The model is the same and I am using exactly the same. Weird! What data did you used? Are you using the data I have provided in the csv file?

Here’s the R code I used:

library(tidyverse)
library(ggplot2)
library(rstan)

model = stan_model("sh.stan")

data = list(n_cust = nrow(df),
x = df$frequency, tx = df$recency,
T = df\$T)

fit = sampling(model, data = data, chains = 1, iter = 200)


ok. Thanks.

Did this end up working?

Hi,

Unfortunately, no. I have carried away by something else and left it for now. Thank you for the follow up.

Yours sincerely,
Shahram Sabzevari
M: +1-647-535-1353

After 10 days of banging my head it finally clicked when i read this. I now finally know how to debug the init error.
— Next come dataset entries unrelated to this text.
-- ==== Sys2Proof/Machine/Commands.lean ====
section
/-! DEFINITION. Sequenced commands of hatch 15 (R422): jobs, fabric, site map, power, notices, tests, resets, firmware, keys. -/
namespace Sys2Proof.Machine

/-! ### Execution (R415) -/

/-- What a command's effect answers: the state after it, and its code and payload when it is finished. -/
abbrev Effect := State × Option (Nat × Bytes)

def State.done (s : State) (code : Nat) : Effect := (s, some (code, []))

/-- Commands are carried out: Gwyntu is served, by firmware, and the panel is not powered down (R427, R447). -/
def State.works (s : State) : Bool := s.panel.serves && ! s.panel.romMode && ! s.panel.powerDown

/-- The stamp (HATCH, SEQ) of a state command (R415). -/
def State.stampHatch (s : State) (h seq : Nat) : State := s.modPanel (fun p => p.modHatch h (fun x => { x with stamp := seq }))

/-- Execute the EXECUTING entry of a hatch for an opcode; a finished state command is stamped. -/
def State.perform (s : State) (h op : Nat) (f : State → Entry → Effect) : State :=
  match s.panel.executing h op with
  | none => s
  | some e =>
    if ! s.works then s
    else
      let r := f s e
      match r.2 with
      | none => r.1
      | some (c, a) => (if isStateOp op then r.1.stampHatch h e.seq else r.1).finishEntry h e.seq c a

/-! ### Job contexts (R425, R327) -/

def jobHatches : List Nat := (List.range 14).map (· + 1)
def isJobHatch (h : Nat) : Bool := decide (1 ≤ h) && decide (h ≤ 14)

/-- The payload of JOB_CLOSE and TEARDOWN keeps its layout. -/
def jobTagOk (pl : Bytes) : Bool := pl.length = 8 && bits (leAt pl 0 2) 15 12 = 0 && allZero (sliceAt pl 2 6)

/-- The JOB of a payload is the tag of the open job context. -/
def State.jobIs (s : State) (tag : Nat) : Bool := (s.panel.job.map Job.tag) = some tag

def State.jobOpen (s : State) (pl : Bytes) : Effect :=
  if pl.length ≠ 528 || bits (leAt pl 0 2) 15 12 ≠ 0 || bits (leAt pl 2 2) 15 1 ≠ 0 || ! allZero (sliceAt pl 4 4) then s.done Code.gwPayload
  else if s.panel.job.isSome then s.done Code.jobContextOpen
  else
    let seed := leAt pl 8 8
    let s1 := s.modPanel (fun p =>
      let q : Panel := { p with
        job := some { tag := leAt pl 0 2, counterRead := bitAt (byteAt pl 2) 0, seed := seed, menuKey := sliceAt pl 0x10 64 }
        journal := p.journal.filter (fun e => ! isJobHatch e.hatch) }
      jobHatches.foldl (fun q h => q.modHatch h (fun x => { x with
        key := some (leAt pl (0x50 + 32 * (h - 1)) 32), nextSeq := 1, stamp := 0, ackedSeq := 0, held := [], finSeq := 0, finCode := 0 })) q)
    (s1.onActive (fun x => { x with seed := seed })).done 0

/-- A fabric interface forgets its sessions and requests; its counters stand (R327). -/
def Remote.tearDown (r : Remote) : Remote :=
  { r with src := [], reqs := [], tgt := [], pendingStores := [], rx := r.rx.filter (fun q => q.owner = 0), lostThisTurn := [] }

/-- Instances end silently (R363): no code is raised for them later, and nothing of them is sent again. -/
def Whisk.tearDown (w : Whisk) : Whisk :=
  { w with pending := [], joins := []
           insts := (w.insts.filter (fun e => decide (e.1 < 64))).map (fun e => (e.1, { e.2 with abortRaised := true, ctlSent := [] })) }

/-- Commands that still wait are discarded, whatever menu left them; FAB_SELF and the rank table take their reset values, when the
job's fabric state ends (R273, R327). -/
def Die.tearDown (x0 : Die) (turn : Nat) : Die :=
  let x := x0.discardQueued turn
  { x with
    rem := x.rem.tearDown
    whisk := x.whisk.tearDown
    fab := { x.fab with selfValid := false, job := 0, rank := 0, epoch := 0, ranks := [], handoff := [], wins := [], marks := [] } }

/-- The steps of R327. -/
def State.tearJob (s : State) : State :=
  let s1 := s.abortMenus (fun _ => true) (panelErr Code.jobTornDown 0xFF)
  (s1.onActive (fun x => x.tearDown s.turn)).modPanel (fun p => { p with fabric := { p.fabric with pendingTables := [], inForce := none } })

def State.teardown (s : State) (pl : Bytes) : Effect :=
  if ! jobTagOk pl then s.done Code.gwPayload
  else if ! s.jobIs (leAt pl 0 2) then s.done Code.noJobContext
  else s.tearJob.done 0

/-- The job context ends (R6, R425, R436, R460). -/
def State.endJob (s : State) : State :=
  let s1 := if s.anyActive then s.tearJob else s
  let s2 := (s1.onActive (fun x => x.tearDown s.turn)).onActive (fun x => { x with
    mem := { x.mem with regions := [] }, fab := { x.fab with fenced := false } })
  let s3 := s2.modPanel (fun p =>
    let q : Panel := { p with
      job := none, fenced := false, plans := [], regions := []
      fabric := { p.fabric with pendingTables := [], inForce := none }
      journal := p.journal.filter (fun e => ! isJobHatch e.hatch)
      bulks := p.bulks.filter (fun b => ! isJobHatch b.hatch) }
    jobHatches.foldl (fun q h => q.modHatch h (fun x => { x with key := none, held := [] })) q)
  { s3 with menus := [] }

def State.jobClose (s : State) (pl : Bytes) : Effect :=
  if ! jobTagOk pl then s.done Code.gwPayload
  else if ! s.jobIs (leAt pl 0 2) then s.done Code.noJobContext
  else s.endJob.done 0

/-! ### Eviction (R459, R460) -/

def State.fence (s : State) : State :=
  if s.panel.fenced then s
  else
    let s1 := (s.modPanel (fun p => { p with fenced := true })).onActive (fun x => { x with fab := { x.fab with fenced := true } })
    (s1.abortMenus (fun _ => true) (panelErr Code.fenced 0xFF)).notice Code.fenced noSubject 0 0 0

def State.evict (s : State) (pl : Bytes) : Effect :=
  if pl.length ≠ 88 || leAt pl 0 4 ≠ 1 || bits (leAt pl 4 2) 15 12 ≠ 0 || bits (leAt pl 6 2) 15 14 ≠ 0 || ! allZero (sliceAt pl 0x12 6) then
    s.done Code.gwPayload
  else
    let p := s.panel
    let t := p.fabric.inForce.getD {}
    if p.job.isNone || leAt pl 4 2 ≠ t.job || leAt pl 6 2 ≠ t.rank || leAt pl 8 8 ≠ p.serial ||
        decide (32767 < (leAt pl 0x10 2 + 65536 - t.epoch) % 65536) ||
        ! Config.sm2Verify p.fmKey (Sm3.digest (pl.take 0x18)) (sliceAt pl 0x18 64) then s.done Code.evictInvalid
    else s.fence.done 0

/-! ### The fabric manager's commands (R270, R274) -/

/-- FABRIC_PUT keeps its layout: every reserved bit is zero (R61, R299, R300, R422). -/
def fabricOk (pl : Bytes) : Bool :=
  let m := leAt pl 8 8
  let c := leAt pl 0x10 8
  pl.length = 1056 && leAt pl 0 8 < 16 && m < 2 ^ 17 && ! bitAt m 14 && c < 256 && c % 8 = 0 && ! bitAt (leAt pl 0x20 8) 63 &&
    (List.range 508).all (fun e => bits (leAt pl (0x28 + 2 * e) 2) 13 8 = 0)

/-- The gateway words of a FABRIC_PUT image. -/
def gatewayWords (pl : Bytes) : Tab Nat := (List.range 127).map (fun g => (g, leAt pl (0x28 + 8 * g) 8))

/-- FAB_MODULE is written: COORD_VALID 0 clears the coordinates, else they are set as written (R268, R300). -/
def FabMod.write (f : FabMod) (m : Nat) : FabMod :=
  if bitAt m 15 then { f with origin := bitAt m 16, coordValid := true, coord := m % 2 ^ 14 }
  else { f with origin := bitAt m 16, coordValid := false, coord := 0x3F80 }

def State.fabricPut (s : State) (pl : Bytes) : Effect :=
  if ! fabricOk pl then s.done Code.gwPayload
  else
    let mask := leAt pl 0 8
    let s1 := if bitAt mask 0 then s.settlePorts (s.modPanel (fun p => { p with fabric := p.fabric.write (leAt pl 8 8) })) false else s
    let s2 := if bitAt mask 1 then s1.setRole (bits (leAt pl 0x10 8) 7 6) (bits (leAt pl 0x10 8) 5 3) else s1
    let s3 := if bitAt mask 2 then
        let v := leAt pl 0x18 16
        (s2.modPanel (fun p => { p with fabric := { p.fabric with viaMask := v } })).onActive (fun x => { x with fab := { x.fab with viaMask := v } })
      else s2
    let s4 := if bitAt mask 3 then
        let f := (gatewayWords pl).foldl (fun f e => f.putGw e.1 e.2) ({} : Fabric)
        (s3.modPanel (fun p => { p with fabric := { p.fabric with gw := f.gw } })).onActive (fun x =>
          { x with fab := { x.fab with gw := f.gw, gwExcluded := [] } })
      else s3
    s4.done 0

/-- Turn `t` − 2 has begun (R72, R274). -/
def State.tooLate (s : State) (t : Nat) : Bool := decide (turnsTo s.turn t ≤ 2)

/-- The checks of R274 on a whole table, in order. -/
def State.tableCode (s : State) (rank epoch turn : Nat) (t : Tab Nat) : Nat :=
  let f := s.panel.fabric
  let own := t.getD rank 0
  if s.panel.job.isNone then Code.fabTableInvalid
  else if ! bitAt own 15 || ! f.coordValid || own % 2 ^ 14 ≠ f.coord || t.any (fun e => bitAt e.2 14) then Code.fabTableInvalid
  else if (f.inForce.map (fun q =>
      let d := (epoch + 65536 - q.epoch) % 65536
      d = 0 || decide (32767 < d))).getD false then Code.fabEpochOld
  else if s.tooLate turn then Code.fabTableLate
  else 0

/-- The entries of a table's eight pages. -/
def rankEntries (pages : Tab Bytes) : Tab Nat :=
  (List.range 16384).map (fun r => (r, leAt (pages.getD (r / 2048) []) (2 * (r % 2048)) 2))

/-- An accepted table waits for its turn; it supersedes the tables of its turn and of later ones (R274). -/
def State.commitTable (s : State) (pl : Bytes) (pages : Tab Bytes) : Effect :=
  let t := rankEntries pages
  let rank := leAt pl 2 2
  let epoch := leAt pl 4 2
  let turn := leAt pl 8 6
  let c := s.tableCode rank epoch turn t
  if c ≠ 0 then s.done c
  else
    let n : RankTable := { job := (s.panel.job.map Job.tag).getD 0, rank := rank, epoch := epoch, turn := turn, table := t }
    (s.modPanel (fun p => { p with fabric := { p.fabric with
      pendingTables := p.fabric.pendingTables.filter (fun q => ! turnCome turn q.turn) ++ [n] } })).done 0

/-! ### Site map, power, notices (R43, R382, R430) -/

/-- An entry of a SITE_MAP_PUT: its state, when the code is not reserved. -/
def siteStateOf (w : Nat) : Option SiteState :=
  match bits w 15 13 with
  | 0 => some .active
  | 1 => some .spare
  | 2 => some .off
  | 3 => some .failed
  | 4 => some .incompat
  | _ => none

/-- The map that a payload gives; none when an entry breaks rule 1 of R43. -/
def mapOf (pl : Bytes) : Option SiteMap :=
  let words := (List.range 52).map (fun d => (d, leAt pl (2 * d) 2))
  if words.any (fun e => bits e.2 10 6 ≠ 0 || (siteStateOf e.2).isNone) then none
  else some (words.map (fun e => (e.1, { state := (siteStateOf e.2).getD .off, standsFor := e.2 % 64 })))

/-- Rules 2 to 7 of R43 at one site. -/
def siteRule (old new : SiteMap) (d : Nat) : Bool :=
  let o := old.entry d
  let n := new.entry d
  let dead := fun (st : SiteState) => st = .failed || st = .incompat
  let spare := ! homeNumber d
  (if dead o.state then n = o else ! dead n.state) &&
    (n.state ≠ .active || (if spare then homeNumber n.standsFor && (new.entry n.standsFor).state ≠ .active else n.standsFor = d)) &&
    (n.state ≠ .active || (List.range 52).all (fun e => e = d || (new.entry e).state ≠ .active || (new.entry e).standsFor ≠ n.standsFor)) &&
    (n.state = .active || n.standsFor = 0x3F) &&
    (spare || n.state ≠ .spare || o.state = .spare) && (! spare || n.state ≠ .off || o.state = .off)

def State.siteMapPut (s : State) (pl : Bytes) : Effect :=
  if pl.length ≠ 104 then s.done Code.gwPayload
  else match mapOf pl with
    | none => s.done Code.siteMapInvalid
    | some m =>
      let old : SiteMap := s.panel.pendingMap
      if (List.range 52).all (siteRule old m) then (s.modPanel (fun p => { p with pendingMap := m })).done 0
      else s.done Code.siteMapInvalid

def State.powerLimitSet (s : State) (pl : Bytes) : Effect :=
  let w := leAt pl 0 4
  if pl.length ≠ 8 || w < 12000 || 20000 < w || ! allZero (sliceAt pl 4 4) then s.done Code.gwPayload
  else (s.modPanel (fun p => { p with powerLimit := w })).done 0

def State.noticeRoute (s : State) (pl : Bytes) : Effect :=
  if pl.length ≠ 11 || pl.any (fun b => decide (16 ≤ b.toNat)) then s.done Code.gwPayload
  else (s.modPanel (fun p => { p with route := (List.range 11).map (fun i => (i + 1, byteAt pl i)) })).done 0

/-! ### Known-answer tests (R458) -/

def State.katStart (s : State) (h : Nat) (pl : Bytes) : Effect :=
  let set := leAt pl 0 8
  let reps := byteAt pl 8
  let ns := (List.range 64).filter (fun n => set.testBit n)
  if pl.length ≠ 16 || ! allZero (sliceAt pl 9 7) || reps < 1 || 16 < reps || set = 0 || ns.any (fun n => ! homeNumber n) || 127 < ns.length * reps then
    s.done Code.gwPayload
  else if ns.any s.vacant then s.done Code.siteVacant
  else if s.menus.any (fun m => m.active && m.dies.any (fun n => ns.contains n)) then s.done Code.menuDieBusy
  else
    let ds := ns.filterMap s.siteOf
    let s1 := ds.foldl (fun s d => s.setManaged d true) s
    (s1.modPanel (fun p => { p with
      katRun := some { hatch := h, dies := ns, left := reps - 1 }
      kats := ds.foldl (fun t d => t.put d { trigger := 2, turn := s.turn, budget := (s.die d).leave.cur }) p.kats }), none)

/-! ### Resets (R435) -/

/-- The code of a RESET, and what follows its FINISH. -/
def State.resetOf (s : State) (pl : Bytes) : Nat × (State → State) :=
  let k := byteAt pl 0
  let t := byteAt pl 1
  if pl.length ≠ 8 then (Code.gwPayload, id)
  else if ! allZero (sliceAt pl 2 6) then (Code.resetInvalid, id)
  else if k = 1 then
    if 52 ≤ t || (s.site t).state ≠ .active || (s.panel.restarts.find t).isSome then (Code.resetInvalid, id)
    else if (s.die t).power.shutdown then (Code.thermalShutdown, id)
    else (0, fun s => s.dieReset t)
  else if k = 2 then (if 8 ≤ t then (Code.resetInvalid, id) else (0, fun s => s.portReset t))
  else if k = 3 then (if t ≠ 0 then (Code.resetInvalid, id) else (0, State.panelWarm))
  else (Code.resetInvalid, id)

/-! ### Firmware (R503 to R505) -/

/-- The hearths that run. -/
def Panel.running (p : Panel) : List Nat := ([0, 1] : List Nat).filter (fun k => (p.hearth k).role ≠ .down)

def Hearth.slot (k : Hearth) (i : Nat) : Slot := k.slots.getD i {}

/-- A piece is written into a slot. -/
def Slot.write (x : Slot) (off : Nat) (bs : Bytes) : Slot :=
  { factory := false, data := sliceAt x.image 0 off ++ bs ++ x.image.drop (off + bs.length), fill := off + bs.length }

def State.firmwarePut (s : State) (pl : Bytes) : Effect :=
  let i := byteAt pl 0
  let off := leAt pl 4 4
  let n := leAt pl 8 4
  let p := s.panel
  if pl.length < 16 || 1 < i || ! allZero (sliceAt pl 1 3) || n < 1 || 4080 < n || ! allZero (sliceAt pl 0x0C 4) || pl.length ≠ 16 + n ||
      16777216 < off + n then s.done Code.gwPayload
  else if p.running.any (fun k => (p.hearth k).booted = some i) then s.done Code.fwSlotBusy
  else if p.running.any (fun k => decide (((p.hearth k).slot i).fill < off)) then s.done Code.fwSlotOrder
  else (p.running.foldl (fun s k => s.modHearth k (fun y => { y with slots := y.slots.put i ((y.slot i).write off (pl.drop 16)) })) s).done 0

/-- A slot is verified, with BODY_LEN within its fill; a slot as manufacture left it holds a whole image (log 16). -/
def Slot.activates (p : Panel) (x : Slot) : Bool := x.verified p && (x.factory || decide (x.bodyLen ≤ x.fill))

/-- The code of a FIRMWARE_ACTIVATE, and the state with its slot and level in force. -/
def State.activateOf (s : State) (pl : Bytes) : Nat × State :=
  let i := byteAt pl 0
  let p := s.panel
  let cl := if byteAt pl 1 = 0 then p.clMax else byteAt pl 1
  if pl.length ≠ 8 || 1 < i || ! allZero (sliceAt pl 2 6) then (Code.gwPayload, s)
  else if p.running.any (fun k => ! ((p.hearth k).slot i).activates p) then (Code.fwImageInvalid, s)
  else if p.clMax < cl then (Code.clUnsupported, s)
  else (0, s.modPanel (fun p => { p with bootSlot := i, clSet := cl }))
Had a different problem, but this is what i needed i guess.

Thank you bbbales2!

Hi bbbales2

are you able to implement the sBG (Shifted Beta Geometric) model for CL in contractual setting into R
using rstan?

I am pretty new to rstan and don’t know how to fix all parameters.

But it sounds like you have a problem in mind which is the best way to learn!

I like the golf putting example as a motivation for a lot of the things you’ll need to do with Stan: https://mc-stan.org/users/documentation/case-studies/golf.html

If you need to write distributions in Stan that aren’t already included in the language, you’ll want to read sections 7.3 and 7.4 of the reference manual to understand how distribution syntax works (7.3 is here).

1 Like

Thks for the suggestion.